▶ [What to do] Return all the lines below in which the string "aFab" appears.

☆ ☆ ☆ ☆

/-- The link of port `p` is a dateline for a module at (x, y, z) (R260). A dimension of size 1 has no link in use. -/
def dateline (s : Shape) (x y z p : Nat) : Bool :=
  let ends := fun (c n : Nat) (plus : Bool) => decide (1 < n) && (if plus then decide (c + 1 = n) else decide (c = 0))
  match p / 2 with
  | 0 => ends x s.x true
  | 1 => ends x s.x false
  | 2 => ends y s.y true
  | 3 => ends y s.y false
  | 4 => ends z s.z true
  | _ => ends z s.z false

/-- The device address that Table 9.1 expects behind port `p`, modulo the shape. -/
def peerOf (s : Shape) (x y z p : Nat) : Nat :=
  let up := fun (c n : Nat) => (c + 1) % max 1 n
  let dn := fun (c n : Nat) => (c + n - 1) % max 1 n
  match p / 2 with
  | 0 => devOf (up x s.x) y z
  | 1 => devOf (dn x s.x) y z
  | 2 => devOf x (up y s.y) z
  | 3 => devOf x (dn y s.y) z
  | 4 => devOf x y (up z s.z)
  | _ => devOf x y (dn z s.z)

/-- The device address of the peer on a port: as it said in step 5, or as its offer of coordinates shows. -/
def Coursing.peer (c : Coursing) (s : Shape) (p : Nat) : Option Nat :=
  match c.peers.find? fun x => x.1 == p with
  | some x => some x.2.toNat
  | none => (c.offers.find? fun o => o.1 == p).map fun o => peerOf s (o.2.1 % max 1 s.x) (o.2.2.1 % max 1 s.y) (o.2.2.2 % max 1 s.z) p

/-- Step 5 on one link: the peer is the one Table 9.1 expects, or the link is MISCABLED (R256). A peer that no walk reached has no coordinates
to check (DEDUCED, log 53). -/
def Dev.crsCheck (d : Dev) (x y z : Nat) (l : LinkId) : Dev :=
  let s := d.hub.crs.shape
  match d.hub.crs.peer s l.val with
  | none => d
  | some a =>
    if (d.link l).st != .up then d
    else
      let d := d.updLink l fun k => { k with peerDev := BitVec.ofNat 15 a }
      if a = peerOf s x y z l.val || a = 0x7FFF then d else d.miscable l 3

/-- Step 5 begins (Table 9.7): the shape and the datelines are set, and every UP link tells the peer who is here: a module that no walk
reached is at no coordinates, and has nothing to do in the steps that follow. -/
def Dev.crsStep5 (d : Dev) : Dev :=
  match d.hub.crs.offer with
  | none => (d.updCrs fun c => { c with step := 7 }).sendCtl d.upPorts ctlPeer [31, 31, 31]
  | some (x, y, z) =>
    let s := d.hub.crs.shape
    let v := setFld (setFld (setFld (d.reg (aFab 0x10)) 16 5 (s.x - 1)) 21 5 (s.y - 1)) 26 5 (s.z - 1)
    let d := (d.setReg (aFab 0x10) v).updCrs fun c => { c with step := 5 }
    let d := allLinks.foldl (fun (d : Dev) l => d.setRegFld (aLnk l 0) 1 1 (b2n (dateline s x y z l.val))) d
    d.sendCtl d.upPorts ctlPeer [x, y, z]

/-- Step 6 begins: the link map is flooded. -/
def Dev.crsStep6 (d : Dev) : Dev :=
  match d.hub.crs.offer with
  | none => d
  | some (x, y, z) =>
    let d := allLinks.foldl (fun (d : Dev) l => d.crsCheck x y z l) d
    let d := d.updCrs fun c => { c with step := 6 }
    d.sendCtl d.upPorts ctlMap [d.ownDev, d.linkMap]

/-- A module has filled its routing table; news is passed on to the corner, which gathers completion (Table 9.7). -/
def Dev.crsDone (d : Dev) (a : DevAddr) : Dev :=
  if d.hub.crs.state != 1 || d.hub.crs.done.contains a then d
  else (d.updCrs fun c => { c with done := c.done ++ [a] }).sendCtl d.upPorts ctlDone [a.toNat]

/-- Step 7: the routing table is filled (R260). -/
def Dev.crsStep7 (d : Dev) : Dev := ((d.updCrs fun c => { c with step := 7 }).fillRoutes d.hub.crs.shape).crsDone (BitVec.ofNat 15 d.ownDev)

/-- Steps 5 to 7 go on as far as they can: step 5 ends when every UP link has brought its peer, step 6 when the link map of every module
that took coordinates has arrived (DEDUCED, log 53). -/
def Dev.crsGo (d : Dev) : Dev :=
  if d.hub.crs.state != 1 then d
  else
    let s := d.hub.crs.shape
    let known := fun (d : Dev) => d.upPorts.all fun l => (d.hub.crs.peer s l.val).isSome
    let mapped := fun (d : Dev) => d.hub.crs.taken.all fun t => (d.mapOf t.1.toNat).isSome
    let d := if d.hub.crs.step = 5 && known d then d.crsStep6 else d
    if d.hub.crs.step = 6 && mapped d then d.crsStep7 else d

/-- The walks have finished: step 5 begins, also where no walk came. -/
def Dev.crsPlace (d : Dev) : Dev :=
  let c := d.hub.crs
  if c.state = 1 && (c.step = 4 || (c.step = 3 && c.offer.isNone)) && c.whole && c.walkDone 2 then d.crsStep5.crsGo else d

/-- A module has taken coordinates (R257); news is passed on, and the walks that waited for it begin. -/
def Dev.crsTaken (d : Dev) (a : DevAddr) (ends : Nat) : Dev :=
  if d.hub.crs.state != 1 || d.hub.crs.mode || d.hub.crs.taken.any (fun t => t.1 == a) then d
  else (((d.updCrs fun c => { c with taken := c.taken ++ [(a, ends)] }).sendCtl d.upPorts ctlTaken [a.toNat, ends]).walks).crsPlace

/-- The directions in which no walk can go on from here: bit 2 × dimension for +, the next for −. -/
def Dev.ringEnds (d : Dev) : Nat :=
  (List.range 6).foldl (fun m i =>
    if (d.link (finOf 11 (2 * i))).st = .up || (d.link (finOf 11 (2 * i + 1))).st = .up then m else m + 2 ^ i) 0

/-- The module takes coordinates (R257). -/
def Dev.takeCoords (d : Dev) (x y z : Nat) : Dev :=
  let d := d.setReg (aFab 0x10) (setFld (d.reg (aFab 0x10)) 0 16 (devOf x y z + 2 ^ 15))
  (d.updCrs fun c => { c with offer := some (x, y, z) }).crsTaken (BitVec.ofNat 15 (devOf x y z)) d.ringEnds

/-- Sizes become known, 0 where they are not (R257): each walk that waited for one starts here, and once all are known steps 5 to 7
follow. News is passed on. -/
def Dev.crsShape (d : Dev) (n : Shape) : Dev :=
  let was := d.hub.crs.shape
  let take := fun (old new : Nat) => if old = 0 then new else old
  let s : Shape := ⟨take was.x n.x, take was.y n.y, take was.z n.z⟩
  if d.hub.crs.state != 1 || d.hub.crs.mode || s = was then d
  else if decide (32 < s.x) || decide (32 < s.y) || decide (24 < s.z) then d.crsEnd false
  else (((d.updCrs fun c => { c with shape := s }).sendCtl d.upPorts ctlShape [s.x, s.y, s.z]).walks).crsPlace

☆ ☆ ☆ ☆

▶ [Worked solution]
    let v := setFld (setFld (setFld (d.reg (aFab 0x10)) 16 5 (s.x - 1)) 21 5 (s.y - 1)) 26 5 (s.z - 1)
    let d := (d.setReg (aFab 0x10) v).updCrs fun c => { c with step := 5 }
  let d := d.setReg (aFab 0x10) (setFld (d.reg (aFab 0x10)) 0 16 (devOf x y z + 2 ^ 15))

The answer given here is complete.